The “skills” and “work experience” that prisoners are coerced into learning will never be enough to overcome the fact that only 5% of black job applicants with criminal records get callbacks. The so-called “cost to taxpayers” of letting prisoners keep the wages they are owed is far outweighed by the wide variety of costs associated with perpetuating a permanent underclass of people who do not have the resources they need to survive. The institutions buying goods produced by prison slavery aren’t even saving money; even though incarcerated workers are paid wages 14 times lower than those of non-prisoner furniture workers, the furniture produced in Virginia’s prisons is sold at market prices.

 

What newly-released prisoners need in order to overcome their precarious economic situation is the savings they have earned through their labor, not intangible skills like the “concept of teamwork”. That is why we are calling on the Virginia General Assembly to pass legislation that ends wage garnishment and reclassifies prison “slaves” as “employees”.  This would give incarcerated workers basic protections like the right to organize, the enforcement of workplace safety standards, sick leave, and overtime pay.
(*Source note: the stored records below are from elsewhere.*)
/-- Extensions, packing, reversal and CLZ (R924, R1062, R1066, R1070, R1073, R1088, R1089, R1090, R1091, R1092). -/
def Obligations.PackExtendResults : Prop :=
  ∀ (s : State) (c : Cond) (rn rd rm : RegNo) (rot : BitVec 2) (amount : BitVec 5), Cond.passes c s.cpsr = true →
    15 ∉ [rn, rd, rm] →
    let m := s.reg rm
    let n := s.reg rn
    let v := m.rotateRight (8 * rot.toNat)
    let top : Word := if amount = 0 then m.sshiftRight 31 else m.sshiftRight amount.toNat
    ∀ x ∈ [(Instr.sxtb c rd rot rm, (v.extractLsb' 0 8).signExtend 32),
           (.sxth c rd rot rm, (v.extractLsb' 0 16).signExtend 32),
           (.uxtb c rd rot rm, (v.extractLsb' 0 8).setWidth 32), (.uxth c rd rot rm, (v.extractLsb' 0 16).setWidth 32),
           (.sxtb16 c rd rot rm, (v.extractLsb' 16 8).signExtend 16 ++ (v.extractLsb' 0 8).signExtend 16),
           (.uxtb16 c rd rot rm, (v.extractLsb' 16 8).setWidth 16 ++ (v.extractLsb' 0 8).setWidth 16),
           (.sxtab c rn rd rot rm, n + (v.extractLsb' 0 8).signExtend 32),
           (.sxtah c rn rd rot rm, n + (v.extractLsb' 0 16).signExtend 32),
           (.uxtab c rn rd rot rm, n + (v.extractLsb' 0 8).setWidth 32),
           (.uxtah c rn rd rot rm, n + (v.extractLsb' 0 16).setWidth 32),
           (.sxtab16 c rn rd rot rm, (n.extractLsb' 16 16 + (v.extractLsb' 16 8).signExtend 16) ++
             (n.extractLsb' 0 16 + (v.extractLsb' 0 8).signExtend 16)),
           (.uxtab16 c rn rd rot rm, (n.extractLsb' 16 16 + (v.extractLsb' 16 8).setWidth 16) ++
             (n.extractLsb' 0 16 + (v.extractLsb' 0 8).setWidth 16)),
           (.pkhbt c rn rd amount rm, (m <<< amount.toNat).extractLsb' 16 16 ++ n.extractLsb' 0 16),
           (.pkhtb c rn rd amount rm, n.extractLsb' 16 16 ++ top.extractLsb' 0 16),
           (.rev c rd rm, m.extractLsb' 0 8 ++ m.extractLsb' 8 8 ++ m.extractLsb' 16 8 ++ m.extractLsb' 24 8),
           (.rev16 c rd rm, m.extractLsb' 16 8 ++ m.extractLsb' 24 8 ++ m.extractLsb' 0 8 ++ m.extractLsb' 8 8),
           (.revsh c rd rm, (m.extractLsb' 0 8 ++ m.extractLsb' 8 8 : BitVec 16).signExtend 32),
           (.clz c rd rm, BitVec.ofNat 32 (leadingZeros m 32))],
      exec x.1 s = .next (s.wrote rd x.2)

/-- The branches (R1121, R1123, R1124, R1125, R1126, R1127, R1128, R1383, R1384, R1413, R1414, R1415). That the target of the
second half of the Thumb BL has bit 0 cleared is DEDUCED (log 43): R1413 has no AND there. So is it that a branch in Debug
state, where the PC may read as any value, drops the low bits that the PC does not have (log 22). -/
def Obligations.BranchResults : Prop :=
  let go (s : State) (a : Word) : State :=
    s.branchTo (if s.halted then (if s.cpsr.t then a &&& ~~~1#32 else a &&& ~~~3#32) else a)
  (∀ (s : State) (c : Cond) (imm : BitVec 24) (h : Bool) (rm : RegNo), Cond.passes c s.cpsr = true →
    let target := s.readPc + (imm.signExtend 32 <<< 2)
    let linked := s.setReg 14 (s.readPc - 4)
    let v := s.reg rm
    exec (.b c imm) s = .next (go s target) ∧
    exec (.bl c imm) s = .next (go linked target) ∧
    exec (.blxImm h imm) s = .next (go { linked with cpsr := { s.cpsr with t := true } }
      (target + (if h then 2 else 0))) ∧
    (v.getLsbD 0 = true ∨ v.getLsbD 1 = false →
      exec (.bx c rm) s = .next (s.interwork v) ∧
      (rm ≠ 15 → exec (.bxj c rm) s = .next (s.interwork v) ∧ exec (.blxReg c rm) s = .next (linked.interwork v))) ∧
    (v.getLsbD 0 = false → v.getLsbD 1 = true →
      exec (.bx c rm) s = .refused .branchTarget ∧
      (rm ≠ 15 → exec (.bxj c rm) s = .refused .branchTarget ∧ exec (.blxReg c rm) s = .refused .branchTarget)) ∧
    exec (.bxj c 15) s = .refused .unpredictableEncoding ∧ exec (.blxReg c 15) s = .refused .unpredictableEncoding) ∧
  (∀ (s : State) (c : Cond) (i8 : BitVec 8) (i10 : BitVec 10) (i11 : BitVec 11) (h : Bool) (rm : LowReg),
    let v := s.reg (high h rm)
    let linked := s.setReg 14 ((s.readPc - 2) ||| 1)
    (Cond.passes c s.cpsr = true → exec (.tB1 c i8) s = .next (go s (s.readPc + (i8.signExtend 32 <<< 1)))) ∧
    exec (.tB2 i11) s = .next (go s (s.readPc + (i11.signExtend 32 <<< 1))) ∧
    exec (.tBlBlxPrefix i11) s = .next (s.wrote 14 (s.readPc + (i11.signExtend 32 <<< 12))) ∧
    exec (.tBlSuffix i11) s = .next (linked.branchTo ((s.reg 14 + (i11.setWidth 32 <<< 1)) &&& ~~~1#32)) ∧
    exec (.tBlx1Suffix i10) s = .next ({ linked with cpsr := { s.cpsr with t := false } }.branchTo
      ((s.reg 14 + (i10.setWidth 32 <<< 2)) &&& ~~~3#32)) ∧
    (v.getLsbD 0 = true ∨ v.getLsbD 1 = false → exec (.tBx h rm) s = .next (s.interwork v) ∧
      (high h rm ≠ 15 → exec (.tBlx2 h rm) s = .next (linked.interwork v))) ∧
    (v.getLsbD 0 = false → v.getLsbD 1 = true → exec (.tBx h rm) s = .refused .branchTarget ∧
      (high h rm ≠ 15 → exec (.tBlx2 h rm) s = .refused .branchTarget)) ∧
    (high h rm = 15 → exec (.tBlx2 h rm) s = .refused .unpredictableEncoding))

/-- The loads of one register (R1142, R1143, R1144, R1147, R1150, R1152, R1155, R1156, R1160, R1161, R1162). -/
def Obligations.LoadResults : Prop :=
  ∀ (s t : State) (c : Cond) (p u wb : Bool) (rn rd rm : RegNo) (imm : BitVec 12) (hi lo : BitVec 4) (ty : ShiftTy)
    (amount : BitVec 5) (v : Word), Cond.passes c s.cpsr = true → rd ≠ 15 →
    let shifted := (shiftedConst ty amount (s.reg rm) s.cpsr.c).value
    let split := (hi ++ lo).setWidth 32
    let writes := !p || wb
    let back (r : RegNo) : Prop := writes = true → rn ≠ 15 ∧ rd ≠ rn ∧ r ≠ rn
    let load (i : Instr) (a : Indexed) (ty : AccType) (n : Nat) (priv : Bool) (r : Word) : Prop :=
      memRead (loadOf ty priv) a.addr n s = .ok (v, t) → exec i s = .next ((t.based rn a.back).wrote rd r)
    (back rd →
      load (.ldrImm c p u wb rn rd imm) (indexed p u wb rn (imm.setWidth 32) s) .wload 4 s.privileged v ∧
      load (.ldrbImm c p u wb rn rd imm) (indexed p u wb rn (imm.setWidth 32) s) .byte 1 s.privileged v) ∧
    (back rm → rm ≠ 15 →
      load (.ldrReg c p u wb rn rd amount ty rm) (indexed p u wb rn shifted s) .wload 4 s.privileged v ∧
      load (.ldrbReg c p u wb rn rd amount ty rm) (indexed p u wb rn shifted s) .byte 1 s.privileged v) ∧
    (p = true ∨ wb = false →
      (back rd →
        load (.ldrhImm c p u wb rn rd hi lo) (indexed p u wb rn split s) .half 2 s.privileged v ∧
        load (.ldrsbImm c p u wb rn rd hi lo) (indexed p u wb rn split s) .byte 1 s.privileged (sextByte v) ∧
        load (.ldrshImm c p u wb rn rd hi lo) (indexed p u wb rn split s) .half 2 s.privileged (sextHalf v)) ∧
      (back rm → rm ≠ 15 →
        load (.ldrhReg c p u wb rn rd rm) (indexed p u wb rn (s.reg rm) s) .half 2 s.privileged v ∧
        load (.ldrsbReg c p u wb rn rd rm) (indexed p u wb rn (s.reg rm) s) .byte 1 s.privileged (sextByte v) ∧
        load (.ldrshReg c p u wb rn rd rm) (indexed p u wb rn (s.reg rm) s) .half 2 s.privileged (sextHalf v))) ∧
    (rn ≠ 15 → rd ≠ rn →
      load (.ldrtImm c u rn rd imm) (indexed false u true rn (imm.setWidth 32) s) .wload 4 false v ∧
      load (.ldrbtImm c u rn rd imm) (indexed false u true rn (imm.setWidth 32) s) .byte 1 false v ∧
      (rm ≠ 15 → rm ≠ rn →
        load (.ldrtReg c u rn rd amount ty rm) (indexed false u true rn shifted s) .wload 4 false v ∧
        load (.ldrbtReg c u rn rd amount ty rm) (indexed false u true rn shifted s) .byte 1 false v))

/-- The stores of one register (R1142, R1143, R1144, R1147, R1149, R1153, R1154, R1157, R1158, R1163). -/
def Obligations.StoreResults : Prop :=
  ∀ (s t : State) (c : Cond) (p u wb : Bool) (rn rd rm : RegNo) (imm : BitVec 12) (hi lo : BitVec 4) (ty : ShiftTy)
    (amount : BitVec 5), Cond.passes c s.cpsr = true →
    let shifted := (shiftedConst ty amount (s.reg rm) s.cpsr.c).value
    let split := (hi ++ lo).setWidth 32
    let writes := !p || wb
    let back (r : RegNo) : Prop := writes = true → rn ≠ 15 ∧ rd ≠ rn ∧ r ≠ rn
    let store (i : Instr) (a : Indexed) (ty : AccType) (n : Nat) (priv : Bool) : Prop :=
      memWrite (storeOf ty priv) a.addr n (s.storedReg rd) s = .ok ((), t) → exec i s = .next ((t.based rn a.back).next)
    (back rd →
      store (.strImm c p u wb rn rd imm) (indexed p u wb rn (imm.setWidth 32) s) .wstore 4 s.privileged ∧
      (rd ≠ 15 → store (.strbImm c p u wb rn rd imm) (indexed p u wb rn (imm.setWidth 32) s) .byte 1 s.privileged)) ∧
    (back rm → rm ≠ 15 →
      store (.strReg c p u wb rn rd amount ty rm) (indexed p u wb rn shifted s) .wstore 4 s.privileged ∧
      (rd ≠ 15 → store (.strbReg c p u wb rn rd amount ty rm) (indexed p u wb rn shifted s) .byte 1 s.privileged)) ∧
    (rd ≠ 15 → p = true ∨ wb = false →
      (back rd → store (.strhImm c p u wb rn rd hi lo) (indexed p u wb rn split s) .half 2 s.privileged) ∧
      (back rm → rm ≠ 15 →
        store (.strhReg c p u wb rn rd rm) (indexed p u wb rn (s.reg rm) s) .half 2 s.privileged)) ∧
    (rd ≠ 15 → rn ≠ 15 → rd ≠ rn →
      store (.strtImm c u rn rd imm) (indexed false u true rn (imm.setWidth 32) s) .wstore 4 false ∧
      store (.strbtImm c u rn rd imm) (indexed false u true rn (imm.setWidth 32) s) .byte 1 false ∧
      (rm ≠ 15 → rm ≠ rn →
        store (.strtReg c u rn rd amount ty rm) (indexed false u true rn shifted s) .wstore 4 false ∧
        store (.strbtReg c u rn rd amount ty rm) (indexed false u true rn shifted s) .byte 1 false))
It would also mean that incarcerated workers have a better chance of a decent life once they are released from prison. Considering the racist, unjust, and inhumane characteristics of our criminal justice and corrections systems, this is the least we can do.

 

By signing this petition, you are helping us end modern slavery. Add your name to tell Virginia’s General Assembly that incarcerated workers must receive their full wages and their rightful legal status as employees.